Why Talking About your Finances with Your Partner is a Good Thing
Twenty percent of couples say that money issues are the leading cause of strain on their relationship, while 84% of couples who said that money is not an issue in their relationship claimed to communicate about their finances regularly. Communication is a good foundation for any relationship, and talking about money is no exception. Organizing finances is stressful, and it’s doubly stressful if you’re hiding things, likewise, it’s stressful being in the dark, always uncertain about your household’s finances.
Being able to speak to your partner about money allows you to share that burden and help each other (what a novel idea in a partnership!) carry the responsibility. It can also allow for vulnerability between you and your partner, which helps build strength and trust.
How do you Talk to your Partner about Income?

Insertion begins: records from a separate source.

-- ==== Sys2Proof/Proofs/ChainStages.lean ====
section
/-! PROOFS. The chain of an evaluation (R67, R79): the chain below an entry by the sources of its entries, what it
leaves once it has lost its source, and the depth of an evaluation with its chain. -/

namespace Sys2Proof.Machine

/-! ## The source of an entry (R62, R67) -/

/-- R62: the entry that an entry of kind ENTRY names. -/
def State.sourceEntry (s : State) (j : Fin 32) : Option (Fin 32) :=
  if s.conv[j].cfg.sourceKind = .entry ∧ s.conv[j].cfg.sourceIndex.toNat < 32 then
    some (Fin.ofNat 32 s.conv[j].cfg.sourceIndex.toNat) else none

section
variable {s : State} {i j : Fin 32}

theorem State.sourceEntry_eq_some_iff : s.sourceEntry j = some i ↔ s.conv[j].dependsOn i = true := by
  rw [ConvEntry.dependsOn_iff, State.sourceEntry, Option.ite_none_right_eq_some, Option.some.injEq]
  constructor
  · rintro ⟨⟨kind, range⟩, rfl⟩
    exact ⟨kind, (Nat.mod_eq_of_lt range).symm⟩
  · rintro ⟨kind, index⟩
    have range : s.conv[j].cfg.sourceIndex.toNat < 32 := index ▸ i.isLt
    exact ⟨⟨kind, range⟩, Fin.ext ((Nat.mod_eq_of_lt range).trans index)⟩

/-- The entry that is n sources below j. -/
def State.sourceAfter (s : State) (n : Nat) (j : Fin 32) : Option (Fin 32) :=
  (fun o : Option (Fin 32) => o.bind s.sourceEntry)^[n] (some j)

theorem State.sourceAfter_succ (s : State) (n : Nat) (j : Fin 32) :
    s.sourceAfter (n + 1) j = (s.sourceEntry j).bind (s.sourceAfter n) := by
  rw [State.sourceAfter, Function.iterate_succ_apply, Option.bind_some]
  cases s.sourceEntry j with
  | none => exact Function.iterate_fixed rfl n
  | some k => rfl

/-- R62: each source is a lower entry. -/
theorem State.ChainsDown.sourceAfter_add_le (down : s.ChainsDown) {n : Nat} (h : s.sourceAfter n j = some i) :
    i.val + n ≤ j.val := by
  induction n generalizing j with
  | zero => exact (Option.some.inj h ▸ le_rfl : i.val ≤ j.val)
  | succ n ih =>
    rw [State.sourceAfter_succ, Option.bind_eq_some_iff] at h
    obtain ⟨k, source, after⟩ := h
    have below := Fin.lt_def.mp (down.lt (State.sourceEntry_eq_some_iff.mp source))
    have rest := ih after
    omega

/-- R79: the chain below an entry holds the entries from which it is reached by sources. -/
theorem State.mem_chainBelow_iff_sourceAfter (down : s.ChainsDown) :
    j ∈ s.chainBelow i ↔ ∃ n : Nat, s.sourceAfter (n + 1) j = some i := by
  constructor
  · intro h
    induction j using WellFoundedLT.induction with
    | ind j ih =>
      obtain ⟨k, head | chained, reads⟩ := State.chainBelow_source h
      · exact ⟨0, State.sourceEntry_eq_some_iff.mpr (head ▸ reads)⟩
      · obtain ⟨n, after⟩ := ih k (down.lt reads) chained
        refine ⟨n + 1, ?_⟩
        rw [State.sourceAfter_succ, State.sourceEntry_eq_some_iff.mpr reads]
        exact after
  · rintro ⟨n, h⟩
    induction n generalizing j with
    | zero => exact State.mem_chainBelow (State.sourceEntry_eq_some_iff.mp h)
    | succ n ih =>
      rw [State.sourceAfter_succ, Option.bind_eq_some_iff] at h
      obtain ⟨k, source, after⟩ := h
      exact State.chainBelow_closed down (ih after) (State.sourceEntry_eq_some_iff.mp source)

/-- R62, R79: a chain is at most 32 sources deep. -/
theorem State.mem_chainBelow_iff_within (down : s.ChainsDown) :
    j ∈ s.chainBelow i ↔ ∃ n : Fin 32, s.sourceAfter (n.val + 1) j = some i := by
  rw [State.mem_chainBelow_iff_sourceAfter down]
  constructor
  · rintro ⟨n, after⟩
    have deep := down.sourceAfter_add_le after
    exact ⟨⟨n, by omega⟩, after⟩
  · rintro ⟨n, after⟩
    exact ⟨n.val, after⟩

end

/-! ## A chain that has lost its source (R79) -/

/-- R79: an entry that takes NO_SOURCE starts afresh; a pending alarm falls back. -/
theorem ConvEntry.take_noSource (e : ConvEntry) : e.take .noSource =
    if e.status = .noSource then e
    else { e with status := .noSource, prevIn := none, prevOut := none, railRun := 0, pending := 0,
                  alarm := match e.alarm with
                    | .pendHigh | .pendLow | .normal => .normal
                    | .high => .high
                    | .low => .low } := by
  rw [ConvEntry.take, if_pos rfl]
  refine if_congr Iff.rfl rfl ?_
  unfold ConvEntry.freshStart
  cases e.alarm <;> rfl

/-- R64: an entry that takes STALE keeps the rest. -/
theorem ConvEntry.take_stale {e : ConvEntry} (other : e.status ≠ .stale) :
    e.take .stale = { e with status := .stale } := by
  rw [ConvEntry.take, if_neg other, if_neg nofun]

/-- The table with entry i as e, and its chain without a source where it has lost it. -/
def State.tableWith (s : State) (i : Fin 32) (e : ConvEntry) (lost : Bool) : Vector ConvEntry 32 :=
  Vector.ofFn fun j =>
    if j = i then e else if lost = true ∧ j ∈ s.chainBelow i then s.conv[j].take .noSource else s.conv[j]

section
variable {s : State} {i : Fin 32} {e : ConvEntry}

theorem State.setConv_eq (s : State) (i : Fin 32) (e : ConvEntry) :
    s.setConv i e = { s with conv := s.tableWith i e false } := by
  have table : s.conv.set i e = s.tableWith i e false := by
    ext j hj
    have entry := s.setConv_get i ⟨j, hj⟩ e
    simp only [State.tableWith, Vector.getElem_ofFn]
    rw [if_neg fun both : false = true ∧ _ => absurd both.1 Bool.false_ne_true]
    exact entry.trans (if_congr eq_comm rfl rfl)
  rw [← table]
  rfl

/-- R79: the chain below an entry that has just been replaced, its configuration kept, takes NO_SOURCE. -/
theorem State.setConv_noSourceBelow (down : s.ChainsDown) (cfg : e.cfg = s.conv[i].cfg) :
    (s.setConv i e).noSourceBelow i [] = { s with conv := s.tableWith i e true } := by
  have configs : sameConfigs (s.setConv i e).conv s.conv := fun k => by
    rw [State.setConv_get]
    split
    · next same => rw [cfg, same]
    · rfl
  have chain := State.chainBelow_congr (s := s.setConv i e) (t := s) configs i
  have table : ((s.setConv i e).noSourceBelow i []).conv = s.tableWith i e true := by
    ext j hj
    obtain ⟨hit, miss⟩ := (s.setConv i e).noSourceBelow_get i [] ⟨j, hj⟩
    rw [chain, State.setConv_get] at hit miss
    simp only [State.tableWith, Vector.getElem_ofFn, true_and]
    by_cases head : (⟨j, hj⟩ : Fin 32) = i
    · rw [if_pos head]
      rw [if_pos head.symm] at miss
      exact miss (Or.inl fun chained => (State.chainBelow_lt down chained).ne' head)
    · rw [if_neg head]
      rw [if_neg fun same => head same.symm] at hit miss
      by_cases chained : (⟨j, hj⟩ : Fin 32) ∈ s.chainBelow i
      · rw [if_pos chained]
        exact hit chained List.not_mem_nil
      · rw [if_neg chained]
        exact miss (Or.inl chained)
  rw [← table]
  have rest := ((s.setConv i e).noSourceBelow_restatused i []).rest
  exact (congrArg (fun t : State => { t with conv := ((s.setConv i e).noSourceBelow i []).conv }) rest)

/-- R64, R79: an entry takes a status, its chain following when it leaves VALID. -/
theorem State.takeStatus_eq (down : s.ChainsDown) (i : Fin 32) {st : ConvStatus} (lost : st ≠ .valid) :
    s.takeStatus i st =
      { s with conv := s.tableWith i (s.conv[i].take st) (decide (s.conv[i].status = .valid)) } := by
  unfold State.takeStatus
  dsimp only
  by_cases leaves : s.conv[i].status = .valid
  · rw [if_pos ⟨leaves, lost⟩, decide_eq_true leaves]
    exact State.setConv_noSourceBelow down (s.conv[i].take_cfg st)
  · rw [if_neg fun both => leaves both.1, decide_eq_false leaves]
    exact s.setConv_eq i _

/-- R64: a status already held is not taken again, and the chain keeps what it has. -/
theorem State.takeStatus_held {st : ConvStatus} (held : s.conv[i].status = st) : s.takeStatus i st = s := by
  unfold State.takeStatus
  dsimp only
  rw [if_neg fun both => both.2 (held.symm.trans both.1), ConvEntry.take_of_held held]
  exact congrArg (fun v => ({ s with conv := v } : State)) (Vector.set_getElem_self _)

/-! ## The depth of an evaluation (R67) -/

/-- R67: the visit of a dependent of entry i, on the value that the entry has. -/
def State.evaluateNext (fuel : Nat) (i : Fin 32) (acc : State × List (Fin 32)) (j : Fin 32) : State × List (Fin 32) :=
  let next := State.evaluateChain fuel acc.1 j acc.1.conv[i].value.toInt
  (next.1, acc.2 ++ next.2)

/-- A run of visits under an invariant. -/
theorem foldl_congr_invariant {σ β : Type} {f g : σ → β → σ} {I : σ → Prop} {l : List β}
    (keep : ∀ s, ∀ b ∈ l, I s → I (g s b)) (same : ∀ s, ∀ b ∈ l, I s → f s b = g s b) {s : σ} (hs : I s) :
    l.foldl f s = l.foldl g s := by
  induction l generalizing s with
  | nil => rfl
  | cons b l ih =>
    rw [List.foldl_cons, List.foldl_cons, same s b List.mem_cons_self hs]
    exact ih (fun s c hc => keep s c (List.mem_cons_of_mem b hc)) (fun s c hc => same s c (List.mem_cons_of_mem b hc))
      (keep s b List.mem_cons_self hs)

theorem State.evaluated_down (down : s.ChainsDown) (x : Int) : (s.evaluated i x).ChainsDown :=
  down.congr (s.evaluated_configs i x)

theorem State.mem_dependents {j : Fin 32} (h : j ∈ s.dependents i) : s.conv[j].dependsOn i = true :=
  (List.mem_filter.mp h).2

/-- R62, R67: fuel that covers the entries above is enough. -/
theorem State.evaluateChain_fuel (fuel : Nat) {s : State} (down : s.ChainsDown) (i : Fin 32) (x : Int)
    (deep : 32 ≤ fuel + i.val) : State.evaluateChain (fuel + 1) s i x = State.evaluateChain fuel s i x := by
  induction fuel generalizing s i x with
  | zero => omega
  | succ fuel ih =>
    rw [State.evaluateChain_succ (fuel + 1), State.evaluateChain_succ fuel]
    refine if_congr Iff.rfl ?_ rfl
    have after := State.evaluated_down (i := i) down x
    refine foldl_congr_invariant (f := State.evaluateNext (fuel + 1) i) (g := State.evaluateNext fuel i)
      (I := fun acc => acc.1.ChainsDown) (fun acc j _ h => ?_) (fun acc j member h => ?_) after
    · exact h.congr (State.evaluateChain_configs fuel acc.1 j _)
    · have above := Fin.lt_def.mp (after.lt (State.mem_dependents member))
      rw [State.evaluateNext, ih h j _ (by omega)]
      rfl

/-- R67: an evaluation that ends VALID evaluates the dependents on the value it left, each with its own chain. -/
theorem State.evaluateChain_valid (down : s.ChainsDown) (x : Int)
    (valid : (s.conv[i].evaluate x s.bus.stamp).1.status = .valid) :
    State.evaluateChain 32 s i x = (s.dependents i).foldl
      (fun acc j =>
        let next := State.evaluateChain 32 acc.1 j (s.conv[i].evaluate x s.bus.stamp).1.value.toInt
        (next.1, acc.2 ++ next.2)) (s.evaluated i x, [i]) := by
  have after := State.evaluated_down (i := i) down x
  have configs := s.evaluated_configs i x
  have dependents : (s.evaluated i x).dependents i = s.dependents i := by
    simp only [State.dependents, configs.dependsOn]
  have here : (s.evaluated i x).conv[i] = (s.conv[i].evaluate x s.bus.stamp).1 :=
    (s.evaluated_get i x).trans (if_pos rfl)
  rw [State.evaluateChain_succ, if_pos valid, dependents, ← here]
  refine foldl_congr_invariant (f := State.evaluateNext 31 i)
    (I := fun acc => acc.1.ChainsDown ∧ acc.1.conv[i] = (s.evaluated i x).conv[i]) (fun acc j member h => ?_)
    (fun acc j member h => ?_) ⟨after, rfl⟩
  · obtain ⟨accDown, head⟩ := h
    have above := down.lt (State.mem_dependents member)
    exact ⟨accDown.congr (State.evaluateChain_configs 32 acc.1 j _),
      (State.evaluateChain_below 32 accDown _ above).trans head⟩
  · obtain ⟨accDown, head⟩ := h
    have above := Fin.lt_def.mp (down.lt (State.mem_dependents member))
    rw [State.evaluateNext, head, ← State.evaluateChain_fuel 31 accDown j _ (by omega)]

/-- R67, R79: any other evaluation leaves the chain without a source. -/
theorem State.evaluateChain_lost (down : s.ChainsDown) (x : Int)
    (lost : (s.conv[i].evaluate x s.bus.stamp).1.status ≠ .valid) :
    State.evaluateChain 32 s i x =
      ({ s.evaluated i x with conv := s.tableWith i (s.conv[i].evaluate x s.bus.stamp).1 true }, []) := by
  rw [State.evaluateChain_succ, if_neg lost]
  have chain := State.setConv_noSourceBelow (s := { s with bus := (s.evaluated i x).bus }) (i := i) down
    (s.conv[i].evaluate_cfg x s.bus.stamp)
  exact congrArg (fun t : State => (t, ([] : List (Fin 32)))) chain

end

end Sys2Proof.Machine
end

There’s no easy way for two people to talk about things that make them uncomfortable, and it takes two willing participants. Start small. Set a regular time for the two of you to talk about your finances, whether that’s once a month or once every other month. You can schedule it around something fun or enjoyable, if that makes it easier for you, game night, movie night, ice cream, pizza, whatever helps you both lower your guard and feel comfortable. While an expensive dinner out may not be the vibe when discussing finances, takeaway burgers in your PJs might. Do what works for you as a couple.
Also, don’t be afraid to ask for help. Often, our biggest fears come when we don’t know what we’re doing, that can be exacerbated in financial situations. Calling on the help of an expert can help alleviate fears and uncertainties, if either you or your partner are struggling to make headway with the conversation.
Talking about money is hard. It makes us self-conscious and awkward. But simply avoiding financial discussions because of that isn’t the answer. Talking about money with your partner can help alleviate financial stress, and it allows you to form a carefully considered financial plan for your future together.